As pro bono attorneys for Jonathan Pollard since 2000, we never cease to be amazed at how those who are hostile to Pollard feel compelled to make up facts.
Evidently, these adversaries recognize that the actual facts are not sufficient to justify keeping Pollard in prison any longer, as he has already served over 28 years for delivering classified information to the State of Israel.
The most recent manifestation of this phenomenon appears in an opinion piece in the online edition of The New York Times by M.E. Bowman, titled “Don’t trust this spy.”
Bowman makes a series of false and inflammatory allegations that are contradicted by the public court record. Since Bowman would be committing a crime were he to reveal anything contained in the non-public, classified portion of the court record, it is fair to presume that he is not doing so. Since his assertions are nowhere to be found in (and indeed, are contradicted by) the public court record, the only possible conclusion is that his allegations are false.
For example, Bowman now claims that Pollard supposedly “sold the daily report from the US Navy’s Sixth Fleet Ocean Surveillance Facility in Rota, Spain.”
That allegation is nowhere to be found in the public court record.
Moreover, it is contradicted by the 1987 CIA report which concluded that Israel never even requested information from Pollard concerning “US military activities, plans, capabilities or equipment.” Twenty-eight years after the fact, Bowman has now invented this allegation, evidently for the purpose of trying to impede the powerful wave of support for Pollard’s release.
Bowman’s statement is also incompatible with the Victim Impact Statement submitted by the prosecution to the sentencing judge in 1987. The Victim Impact Statement – the pre-sentencing court document in which the victim of a crime (in this case, the United States itself) describes the damage it has suffered – sets forth the actual damage to the US as follows: “Mr.

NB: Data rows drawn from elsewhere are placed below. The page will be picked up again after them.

/-- The machine right after reset (Table 20-2, "Lost"; R2, R12, R356): held in cold reset, every directory entry at its
default, every queue empty. Values the spec does not give are named in the assumption log. -/
def State.reset : State :=
  { pending := []
    clk := { now := 0, counting := false, post := 0, tick := 0, tickAt := 0, frameNext := 0, roundNext := 0, aon := 0 }
    phase := .coldReset
    mem := { bytes := [], synd := [], unsealedDef := true, rowFlip := [], rowBad := [], lines := [], iline := [],
             segs := [], ways := [], wbq := [] }
    sea := { threads := [], streams := [], train := [], items := [], kernelK := 4, balance := true, pausedOn := [],
             spent := [], outq := [], nextTag := 1, coresOut := [] }
    stk := []
    par := { queues := [], result := [], flight := [], next := 1, done := [], knocks := [] }
    pwr := { mcBox := [], seBox := [], transit := [], holding := [], heldOvf := [], wakeWanted := [], clusters := [],
             clLast := [], dieStopped := [], stPower := [], stLast := [], dieIdle := [], groupsStandby := [],
             grLast := [], boosted := false, mcIdle := 0, floor := 4, cap := 1100, below := 0, overT := 0,
             thermal := false, fast := false }
    hxt := { sessions := [], chals := [], asm := [], reqs := [], nextRid := 1, nextSid := 1, nextOrd := 1,
             unknown := [], out := [], sent := [], notes := [] }
    trf := { buckets := [], credits := [], lastQ := [], lastOut := [], busy := [], tenants := [], commit := [],
             noteTick := [], fired := [], gathered := [], kernMax := [] }
    err := { queue := [], halts := [], wdTick := 0, wdResets := [], mcDown := false }
    log := { dies := [], saved := [], summ := [], order := 0, trace := [], replan := false, planTick := 0, readTick := [],
             raising := [] }
    dir := { vals := [], inForce := [], copyA := [], copyB := [], seqA := 1, seqB := 0, commits := [], waiting := [],
             restore := false, slots := [], status := 0, value := none }
    chain := { enumIn := false, enumSince := 0, claim := none, enumOut := false, sessions := [],
               alerts := [], nextAlert := 1, busOff := false, out := [] }
    fab := { out := [], held := [], seqs := [], image := [], entries := [], merges := [], links := [], outs := [], asm := [],
             trees := [], readyKids := [], readySent := false, readyAt := none, startAt := none, running := false, parent := 0,
             holdSince := none }
    cmp := { map := [], epochC := 0xFFFFFFFF, staged := [], stored := [], image := [], outside := false,
             dCorpora := [], dCtx := [], dWindows := [], nodesOut := [], placed := [] }
    path := { corpora := [], parts := [], pass := none, patches := [], patchRounds := 0, profs := [], ctx := [],
              attends := [], tabs := [], pendCap := 1048576, hotBytes := 0 }
    flash := { found := false, serving := false, perBlock := 0, map := ⟨[], []⟩, reload := [], durable := ⟨[], []⟩,
               durWrites := [], buffer := [], store := [], blocks := [], slcBlocks := 0, openHost := none,
               openFold := none, openGc := none, jobs := [], nextJob := 1, heat := [], ring := [], since := 0,
               ckpt := none, wear := [], endurance := [], physBlocks := 0, flushRec := true, reads := [], level := [], remap := [],
               retired := [], fails := [], refresh := [], heatTick := 0, scrubTick := 0, areas := [], salvage := [],
               lostIn := [], discards := [] }
    sec := { idKey := false, meas := List.replicate 8 (List.replicate 48 0), psk := [], pskBad := [], imageA := [],
             imageB := [], runB := false, trialA := false, trialB := false, newA := false, newB := false, parts := [],
             opened := false, copyB := false, tap := [], console := [] }
    pins := { arr0 := 0, arr1 := 0, ports := [], saks := [], warmAt := none, posted := false, wrstLow := false,
              porstDue := false, resetAt := 0, trained := false, mapsIn := false, haltDone := false, thermtrip := false,
              tripSeen := none, refsLost := [], aonInt := false,
              bootIn := none }
    free := 0 }

end Sys2Proof.Machine
end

Pollard’s unauthorized disclosures have threatened the US [sic] relations with numerous Middle East Arab allies, many of whom question the extent to which Mr. Pollard’s disclosures of classified information have skewed the balance of power in the Middle East. Moreover, because Mr. Pollard provided the Israelis virtually any classified document requested by Mr. Pollard’s co-conspirators, the US has been deprived of the quid pro quo routinely received during authorized and official intelligence exchanges with Israel, and Israel has received information classified at a level far in excess of that ever contemplated by the National Security Council. The obvious result of Mr. Pollard’s largesse is that US bargaining leverage with the Israeli government in any further intelligence exchanges has been undermined. In short, Mr. Pollard’s activities have adversely affected US relations with both its Middle East Arab allies and the government of Israel.”
The Victim Impact Statement reflects – at worst – short-term friction between the US and unnamed Arab countries, and temporary reduction in bargaining leverage by the US, rather than the severe damage now described by Bowman.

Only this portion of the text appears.